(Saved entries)
________________
def take4 (l : List Byte) : Option (Nat × List Byte) :=
  match l with
  | a :: b :: c :: d :: l =>
    some (a.toNat + 256 * b.toNat + 65536 * (c.toNat + 256 * d.toNat), l)
  | _ => none

/-- Four bytes in two's complement. -/
def putSigned (v : Int) : List Byte := put4 (v % 4294967296).toNat

def takeSigned (l : List Byte) : Option (Int × List Byte) :=
  match take4 l with
  | some (n, l) => some (if n < 2147483648 then (n : Int) else (n : Int) - 4294967296, l)
  | none => none

/-- The entry index in two bytes, then the generation in one. -/
def putHandle (h : Handle) : List Byte := put2 h.idx ++ put1 h.gen

def takeHandle (l : List Byte) : Option (Handle × List Byte) := do
  let (i, l) ← take2 l
  let (g, l) ← take1 l
  return (⟨i, g⟩, l)

/-- One length byte, then the characters; a length above 12 is refused. -/
def putText (t : Text) : List Byte := put1 t.length ++ t

def takeText (l : List Byte) : Option (Text × List Byte) := do
  let (n, l) ← take1 l
  if n ≤ 12 ∧ n ≤ l.length then some (l.take n, l.drop n) else none

/-- One byte for the form, then its numbers. -/
def putPlace (p : Place) : List Byte :=
  match p with
  | .slot k => put1 0 ++ put1 k
  | .bed t b => put1 1 ++ (put1 t ++ put1 b)
  | .cart => put1 2
  | .hook c => put1 3 ++ put1 c
  | .nowhere => put1 4
  | .scrapBin => put1 5
  | .choose => put1 6

/-- A place from its bytes. A form above 6 spells none: the payload is malformed.
DESIGN CHOICE: notes/assumptions/46.md. -/
def takePlace (l : List Byte) : Option (Place × List Byte) := do
  let (form, l) ← take1 l
  match form with
  | 0 =>
    let (k, l) ← take1 l
    return (.slot k, l)
  | 1 =>
    let (t, l) ← take1 l
    let (b, l) ← take1 l
    return (.bed t b, l)
  | 2 => return (.cart, l)
  | 3 =>
    let (c, l) ← take1 l
    return (.hook c, l)
  | 4 => return (.nowhere, l)
  | 5 => return (.scrapBin, l)
  | 6 => return (.choose, l)
  | _ => none

/-- A presence byte, 0 or 1, then the field when present. -/
def putOpt {α : Type} (put : α → List Byte) (o : Option α) : List Byte :=
  match o with
  | none => put1 0
  | some a => put1 1 ++ put a

def takeOpt {α : Type} (take : List Byte → Option (α × List Byte)) (l : List Byte) :
    Option (Option α × List Byte) := do
  let (presence, l) ← take1 l
  match presence with
  | 0 => return (none, l)
  | 1 =>
    let (a, l) ← take l
    return (some a, l)
  | _ => none

/-- The entries of a list, one after the other. -/
def putEntries {α : Type} (put : α → List Byte) : List α → List Byte
  | [] => []
  | a :: as => put a ++ putEntries put as

def takeEntries {α : Type} (take : List Byte → Option (α × List Byte)) :
    Nat → List Byte → Option (List α × List Byte)
  | 0, l => some ([], l)
  | n + 1, l => do
    let (a, l) ← take l
    let (as, l) ← takeEntries take n l
    return (a :: as, l)

/-- A count byte, then the entries; a count above 64 is refused. -/
def putList {α : Type} (put : α → List Byte) (as : List α) : List Byte :=
  put1 as.length ++ putEntries put as

def takeList {α : Type} (take : List Byte → Option (α × List Byte)) (l : List Byte) :
    Option (List α × List Byte) := do
  let (n, l) ← take1 l
  if n ≤ 64 then takeEntries take n l else none

def putUnit (_ : Unit) : List Byte := []

def takeUnit (l : List Byte) : Option (Unit × List Byte) := some ((), l)

/-! ## The fields of the requests, in the order their rules name them -/

def putPanel (f : Panel) : List Byte :=
  put2 f.x ++ put2 f.y ++ put2 f.length ++ put2 f.width

def takePanel (l : List Byte) : Option (Panel × List Byte) := do
  let (x0, l) ← take2 l
  let (x1, l) ← take2 l
  let (x2, l) ← take2 l
  let (x3, l) ← take2 l
  return (⟨x0, x1, x2, x3⟩, l)

def putDraftEntry (f : DraftEntry) : List Byte :=
  putText f.hull ++ putText f.block ++ put4 f.number ++ put4 f.area

def takeDraftEntry (l : List Byte) : Option (DraftEntry × List Byte) := do
  let (x0, l) ← takeText l
  let (x1, l) ← takeText l
  let (x2, l) ← take4 l
  let (x3, l) ← take4 l
  return (⟨x0, x1, x2, x3⟩, l)

def putEnrolF (f : EnrolF) : List Byte :=
  put1 f.address ++ put1 f.kind ++ putOpt put1 f.unit ++ put1 f.weight

def takeEnrolF (l : List Byte) : Option (EnrolF × List Byte) := do
  let (x0, l) ← take1 l
  let (x1, l) ← take1 l
  let (x2, l) ← takeOpt take1 l
  let (x3, l) ← take1 l
  return (⟨x0, x1, x2, x3⟩, l)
________________
#### [EXERCISE]
The answer should consist solely of the lines from the first line above through the one with "if n ≤ 12 ∧", both included, repeated exactly.

#### [RESPONSE TO THE EXERCISE]
def take4 (l : List Byte) : Option (Nat × List Byte) :=
  match l with
  | a :: b :: c :: d :: l =>
    some (a.toNat + 256 * b.toNat + 65536 * (c.toNat + 256 * d.toNat), l)
  | _ => none

/-- Four bytes in two's complement. -/
def putSigned (v : Int) : List Byte := put4 (v % 4294967296).toNat

def takeSigned (l : List Byte) : Option (Int × List Byte) :=
  match take4 l with
  | some (n, l) => some (if n < 2147483648 then (n : Int) else (n : Int) - 4294967296, l)
  | none => none

/-- The entry index in two bytes, then the generation in one. -/
def putHandle (h : Handle) : List Byte := put2 h.idx ++ put1 h.gen

def takeHandle (l : List Byte) : Option (Handle × List Byte) := do
  let (i, l) ← take2 l
  let (g, l) ← take1 l
  return (⟨i, g⟩, l)

/-- One length byte, then the characters; a length above 12 is refused. -/
def putText (t : Text) : List Byte := put1 t.length ++ t

def takeText (l : List Byte) : Option (Text × List Byte) := do
  let (n, l) ← take1 l
  if n ≤ 12 ∧ n ≤ l.length then some (l.take n, l.drop n) else none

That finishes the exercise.